Exercise details: Exactly as they stand, set down the following records once more.

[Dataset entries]
________________

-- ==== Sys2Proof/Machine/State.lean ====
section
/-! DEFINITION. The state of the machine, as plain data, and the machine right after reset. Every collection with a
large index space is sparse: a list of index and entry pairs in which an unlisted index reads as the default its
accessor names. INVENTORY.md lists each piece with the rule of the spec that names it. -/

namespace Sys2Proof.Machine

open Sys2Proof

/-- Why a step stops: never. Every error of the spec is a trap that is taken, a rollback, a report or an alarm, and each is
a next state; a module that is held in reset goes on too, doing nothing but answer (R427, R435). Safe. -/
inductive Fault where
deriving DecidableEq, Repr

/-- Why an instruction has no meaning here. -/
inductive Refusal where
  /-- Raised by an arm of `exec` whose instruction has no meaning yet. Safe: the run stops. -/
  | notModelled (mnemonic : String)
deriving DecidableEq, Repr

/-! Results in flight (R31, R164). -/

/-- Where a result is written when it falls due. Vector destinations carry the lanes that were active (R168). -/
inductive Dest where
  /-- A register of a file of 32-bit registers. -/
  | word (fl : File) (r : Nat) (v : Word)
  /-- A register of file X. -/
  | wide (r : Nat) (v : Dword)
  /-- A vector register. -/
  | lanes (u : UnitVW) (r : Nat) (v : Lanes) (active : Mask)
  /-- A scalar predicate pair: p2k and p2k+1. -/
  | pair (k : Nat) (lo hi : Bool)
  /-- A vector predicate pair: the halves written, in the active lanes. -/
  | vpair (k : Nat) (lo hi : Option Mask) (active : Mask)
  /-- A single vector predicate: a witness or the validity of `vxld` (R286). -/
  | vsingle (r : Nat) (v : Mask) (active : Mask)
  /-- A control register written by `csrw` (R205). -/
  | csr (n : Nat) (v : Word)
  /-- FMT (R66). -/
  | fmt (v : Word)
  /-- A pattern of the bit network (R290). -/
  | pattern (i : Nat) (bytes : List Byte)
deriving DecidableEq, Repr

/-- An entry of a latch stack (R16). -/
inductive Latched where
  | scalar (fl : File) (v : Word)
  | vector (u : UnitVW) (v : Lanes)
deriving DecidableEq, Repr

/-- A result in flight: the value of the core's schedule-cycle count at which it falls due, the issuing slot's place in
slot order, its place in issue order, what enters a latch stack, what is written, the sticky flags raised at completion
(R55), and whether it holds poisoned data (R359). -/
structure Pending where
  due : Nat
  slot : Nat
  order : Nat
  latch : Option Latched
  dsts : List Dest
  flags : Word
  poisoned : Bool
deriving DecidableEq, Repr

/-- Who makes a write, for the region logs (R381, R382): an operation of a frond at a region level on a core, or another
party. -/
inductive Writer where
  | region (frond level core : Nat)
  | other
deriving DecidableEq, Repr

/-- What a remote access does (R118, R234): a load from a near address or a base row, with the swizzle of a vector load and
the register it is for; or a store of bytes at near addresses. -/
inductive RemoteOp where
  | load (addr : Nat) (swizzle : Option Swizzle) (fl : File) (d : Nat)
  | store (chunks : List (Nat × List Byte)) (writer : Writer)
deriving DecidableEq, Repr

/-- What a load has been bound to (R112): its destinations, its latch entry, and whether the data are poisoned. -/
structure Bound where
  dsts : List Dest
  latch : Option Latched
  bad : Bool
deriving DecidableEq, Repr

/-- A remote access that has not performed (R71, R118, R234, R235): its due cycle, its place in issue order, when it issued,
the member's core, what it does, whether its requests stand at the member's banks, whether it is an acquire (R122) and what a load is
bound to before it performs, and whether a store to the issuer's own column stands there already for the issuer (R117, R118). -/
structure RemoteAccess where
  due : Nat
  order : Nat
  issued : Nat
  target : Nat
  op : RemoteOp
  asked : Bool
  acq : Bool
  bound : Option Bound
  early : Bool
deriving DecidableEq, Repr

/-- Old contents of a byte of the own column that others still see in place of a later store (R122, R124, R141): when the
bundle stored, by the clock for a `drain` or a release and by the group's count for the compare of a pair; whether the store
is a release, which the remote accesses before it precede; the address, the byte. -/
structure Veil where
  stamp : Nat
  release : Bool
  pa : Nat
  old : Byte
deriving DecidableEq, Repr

________________

Solution to this task:
-- ==== Sys2Proof/Machine/State.lean ====
section
/-! DEFINITION. The state of the machine, as plain data, and the machine right after reset. Every collection with a
large index space is sparse: a list of index and entry pairs in which an unlisted index reads as the default its
accessor names. INVENTORY.md lists each piece with the rule of the spec that names it. -/

namespace Sys2Proof.Machine

open Sys2Proof

/-- Why a step stops: never. Every error of the spec is a trap that is taken, a rollback, a report or an alarm, and each is
a next state; a module that is held in reset goes on too, doing nothing but answer (R427, R435). Safe. -/
inductive Fault where
deriving DecidableEq, Repr

/-- Why an instruction has no meaning here. -/
inductive Refusal where
  /-- Raised by an arm of `exec` whose instruction has no meaning yet. Safe: the run stops. -/
  | notModelled (mnemonic : String)
deriving DecidableEq, Repr

/-! Results in flight (R31, R164). -/

/-- Where a result is written when it falls due. Vector destinations carry the lanes that were active (R168). -/
inductive Dest where
  /-- A register of a file of 32-bit registers. -/
  | word (fl : File) (r : Nat) (v : Word)
  /-- A register of file X. -/
  | wide (r : Nat) (v : Dword)
  /-- A vector register. -/
  | lanes (u : UnitVW) (r : Nat) (v : Lanes) (active : Mask)
  /-- A scalar predicate pair: p2k and p2k+1. -/
  | pair (k : Nat) (lo hi : Bool)
  /-- A vector predicate pair: the halves written, in the active lanes. -/
  | vpair (k : Nat) (lo hi : Option Mask) (active : Mask)
  /-- A single vector predicate: a witness or the validity of `vxld` (R286). -/
  | vsingle (r : Nat) (v : Mask) (active : Mask)
  /-- A control register written by `csrw` (R205). -/
  | csr (n : Nat) (v : Word)
  /-- FMT (R66). -/
  | fmt (v : Word)
  /-- A pattern of the bit network (R290). -/
  | pattern (i : Nat) (bytes : List Byte)
deriving DecidableEq, Repr

/-- An entry of a latch stack (R16). -/
inductive Latched where
  | scalar (fl : File) (v : Word)
  | vector (u : UnitVW) (v : Lanes)
deriving DecidableEq, Repr

/-- A result in flight: the value of the core's schedule-cycle count at which it falls due, the issuing slot's place in
slot order, its place in issue order, what enters a latch stack, what is written, the sticky flags raised at completion
(R55), and whether it holds poisoned data (R359). -/
structure Pending where
  due : Nat
  slot : Nat
  order : Nat
  latch : Option Latched
  dsts : List Dest
  flags : Word
  poisoned : Bool
deriving DecidableEq, Repr

/-- Who makes a write, for the region logs (R381, R382): an operation of a frond at a region level on a core, or another
party. -/
inductive Writer where
  | region (frond level core : Nat)
  | other
deriving DecidableEq, Repr

/-- What a remote access does (R118, R234): a load from a near address or a base row, with the swizzle of a vector load and
the register it is for; or a store of bytes at near addresses. -/
inductive RemoteOp where
  | load (addr : Nat) (swizzle : Option Swizzle) (fl : File) (d : Nat)
  | store (chunks : List (Nat × List Byte)) (writer : Writer)
deriving DecidableEq, Repr

/-- What a load has been bound to (R112): its destinations, its latch entry, and whether the data are poisoned. -/
structure Bound where
  dsts : List Dest
  latch : Option Latched
  bad : Bool
deriving DecidableEq, Repr

/-- A remote access that has not performed (R71, R118, R234, R235): its due cycle, its place in issue order, when it issued,
the member's core, what it does, whether its requests stand at the member's banks, whether it is an acquire (R122) and what a load is
bound to before it performs, and whether a store to the issuer's own column stands there already for the issuer (R117, R118). -/
structure RemoteAccess where
  due : Nat
  order : Nat
  issued : Nat
  target : Nat
  op : RemoteOp
  asked : Bool
  acq : Bool
  bound : Option Bound
  early : Bool
deriving DecidableEq, Repr

/-- Old contents of a byte of the own column that others still see in place of a later store (R122, R124, R141): when the
bundle stored, by the clock for a `drain` or a release and by the group's count for the compare of a pair; whether the store
is a release, which the remote accesses before it precede; the address, the byte. -/
structure Veil where
  stamp : Nat
  release : Bool
  pa : Nat
  old : Byte
deriving DecidableEq, Repr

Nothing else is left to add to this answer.